▸ **Exercise aim**: The required output is the complete data, repeated without alteration.

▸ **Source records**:
--- START ---

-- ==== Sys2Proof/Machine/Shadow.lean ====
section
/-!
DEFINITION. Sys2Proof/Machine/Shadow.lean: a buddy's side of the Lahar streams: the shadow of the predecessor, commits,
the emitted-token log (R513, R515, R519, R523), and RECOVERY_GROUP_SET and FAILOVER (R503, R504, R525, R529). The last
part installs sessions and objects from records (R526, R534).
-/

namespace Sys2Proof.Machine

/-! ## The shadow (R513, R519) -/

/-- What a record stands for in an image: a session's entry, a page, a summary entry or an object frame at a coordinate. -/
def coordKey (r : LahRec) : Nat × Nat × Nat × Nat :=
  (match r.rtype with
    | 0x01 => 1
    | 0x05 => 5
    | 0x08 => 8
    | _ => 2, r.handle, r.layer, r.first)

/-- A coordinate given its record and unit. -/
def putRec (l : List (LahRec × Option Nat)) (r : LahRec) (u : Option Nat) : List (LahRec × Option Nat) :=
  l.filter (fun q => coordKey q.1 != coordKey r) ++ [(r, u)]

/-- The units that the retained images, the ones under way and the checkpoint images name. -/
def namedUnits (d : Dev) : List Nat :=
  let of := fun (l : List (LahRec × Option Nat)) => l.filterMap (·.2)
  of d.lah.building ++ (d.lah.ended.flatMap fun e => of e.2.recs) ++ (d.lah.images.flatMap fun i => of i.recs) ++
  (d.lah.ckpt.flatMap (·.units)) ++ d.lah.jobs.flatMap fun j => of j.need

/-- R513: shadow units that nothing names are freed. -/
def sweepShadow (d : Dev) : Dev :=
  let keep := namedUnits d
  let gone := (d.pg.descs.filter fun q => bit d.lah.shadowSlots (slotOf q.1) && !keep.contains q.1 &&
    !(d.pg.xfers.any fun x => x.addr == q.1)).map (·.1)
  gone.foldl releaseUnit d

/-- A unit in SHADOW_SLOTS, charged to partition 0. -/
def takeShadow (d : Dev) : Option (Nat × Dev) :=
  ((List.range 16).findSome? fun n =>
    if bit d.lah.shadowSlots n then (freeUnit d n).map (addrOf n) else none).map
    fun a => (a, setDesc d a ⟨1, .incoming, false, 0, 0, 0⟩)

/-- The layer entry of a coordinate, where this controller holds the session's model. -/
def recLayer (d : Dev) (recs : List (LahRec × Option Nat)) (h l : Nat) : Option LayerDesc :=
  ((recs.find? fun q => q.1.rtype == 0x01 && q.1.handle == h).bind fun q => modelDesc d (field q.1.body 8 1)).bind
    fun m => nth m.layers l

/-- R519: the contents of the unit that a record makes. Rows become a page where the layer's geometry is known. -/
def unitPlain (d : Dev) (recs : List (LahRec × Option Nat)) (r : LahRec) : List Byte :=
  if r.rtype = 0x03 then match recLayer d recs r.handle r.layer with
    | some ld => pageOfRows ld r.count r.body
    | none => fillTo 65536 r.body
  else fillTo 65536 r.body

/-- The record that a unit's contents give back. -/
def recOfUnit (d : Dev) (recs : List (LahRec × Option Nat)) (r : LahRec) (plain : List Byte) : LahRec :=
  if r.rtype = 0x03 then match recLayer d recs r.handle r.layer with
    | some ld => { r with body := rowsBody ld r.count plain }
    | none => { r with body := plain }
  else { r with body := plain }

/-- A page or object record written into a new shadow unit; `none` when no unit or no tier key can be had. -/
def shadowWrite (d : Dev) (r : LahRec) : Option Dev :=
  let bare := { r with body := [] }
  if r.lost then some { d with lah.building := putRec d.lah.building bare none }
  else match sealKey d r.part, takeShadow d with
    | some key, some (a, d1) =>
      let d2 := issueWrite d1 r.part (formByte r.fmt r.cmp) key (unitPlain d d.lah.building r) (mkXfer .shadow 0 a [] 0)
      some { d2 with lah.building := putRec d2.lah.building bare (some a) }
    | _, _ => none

--- END ---

▸ **Exercise result**:
-- ==== Sys2Proof/Machine/Shadow.lean ====
section
/-!
DEFINITION. Sys2Proof/Machine/Shadow.lean: a buddy's side of the Lahar streams: the shadow of the predecessor, commits,
the emitted-token log (R513, R515, R519, R523), and RECOVERY_GROUP_SET and FAILOVER (R503, R504, R525, R529). The last
part installs sessions and objects from records (R526, R534).
-/

namespace Sys2Proof.Machine

/-! ## The shadow (R513, R519) -/

/-- What a record stands for in an image: a session's entry, a page, a summary entry or an object frame at a coordinate. -/
def coordKey (r : LahRec) : Nat × Nat × Nat × Nat :=
  (match r.rtype with
    | 0x01 => 1
    | 0x05 => 5
    | 0x08 => 8
    | _ => 2, r.handle, r.layer, r.first)

/-- A coordinate given its record and unit. -/
def putRec (l : List (LahRec × Option Nat)) (r : LahRec) (u : Option Nat) : List (LahRec × Option Nat) :=
  l.filter (fun q => coordKey q.1 != coordKey r) ++ [(r, u)]

/-- The units that the retained images, the ones under way and the checkpoint images name. -/
def namedUnits (d : Dev) : List Nat :=
  let of := fun (l : List (LahRec × Option Nat)) => l.filterMap (·.2)
  of d.lah.building ++ (d.lah.ended.flatMap fun e => of e.2.recs) ++ (d.lah.images.flatMap fun i => of i.recs) ++
  (d.lah.ckpt.flatMap (·.units)) ++ d.lah.jobs.flatMap fun j => of j.need

/-- R513: shadow units that nothing names are freed. -/
def sweepShadow (d : Dev) : Dev :=
  let keep := namedUnits d
  let gone := (d.pg.descs.filter fun q => bit d.lah.shadowSlots (slotOf q.1) && !keep.contains q.1 &&
    !(d.pg.xfers.any fun x => x.addr == q.1)).map (·.1)
  gone.foldl releaseUnit d

/-- A unit in SHADOW_SLOTS, charged to partition 0. -/
def takeShadow (d : Dev) : Option (Nat × Dev) :=
  ((List.range 16).findSome? fun n =>
    if bit d.lah.shadowSlots n then (freeUnit d n).map (addrOf n) else none).map
    fun a => (a, setDesc d a ⟨1, .incoming, false, 0, 0, 0⟩)

/-- The layer entry of a coordinate, where this controller holds the session's model. -/
def recLayer (d : Dev) (recs : List (LahRec × Option Nat)) (h l : Nat) : Option LayerDesc :=
  ((recs.find? fun q => q.1.rtype == 0x01 && q.1.handle == h).bind fun q => modelDesc d (field q.1.body 8 1)).bind
    fun m => nth m.layers l

/-- R519: the contents of the unit that a record makes. Rows become a page where the layer's geometry is known. -/
def unitPlain (d : Dev) (recs : List (LahRec × Option Nat)) (r : LahRec) : List Byte :=
  if r.rtype = 0x03 then match recLayer d recs r.handle r.layer with
    | some ld => pageOfRows ld r.count r.body
    | none => fillTo 65536 r.body
  else fillTo 65536 r.body

/-- The record that a unit's contents give back. -/
def recOfUnit (d : Dev) (recs : List (LahRec × Option Nat)) (r : LahRec) (plain : List Byte) : LahRec :=
  if r.rtype = 0x03 then match recLayer d recs r.handle r.layer with
    | some ld => { r with body := rowsBody ld r.count plain }
    | none => { r with body := plain }
  else { r with body := plain }

/-- A page or object record written into a new shadow unit; `none` when no unit or no tier key can be had. -/
def shadowWrite (d : Dev) (r : LahRec) : Option Dev :=
  let bare := { r with body := [] }
  if r.lost then some { d with lah.building := putRec d.lah.building bare none }
  else match sealKey d r.part, takeShadow d with
    | some key, some (a, d1) =>
      let d2 := issueWrite d1 r.part (formByte r.fmt r.cmp) key (unitPlain d d.lah.building r) (mkXfer .shadow 0 a [] 0)
      some { d2 with lah.building := putRec d2.lah.building bare (some a) }
    | _, _ => none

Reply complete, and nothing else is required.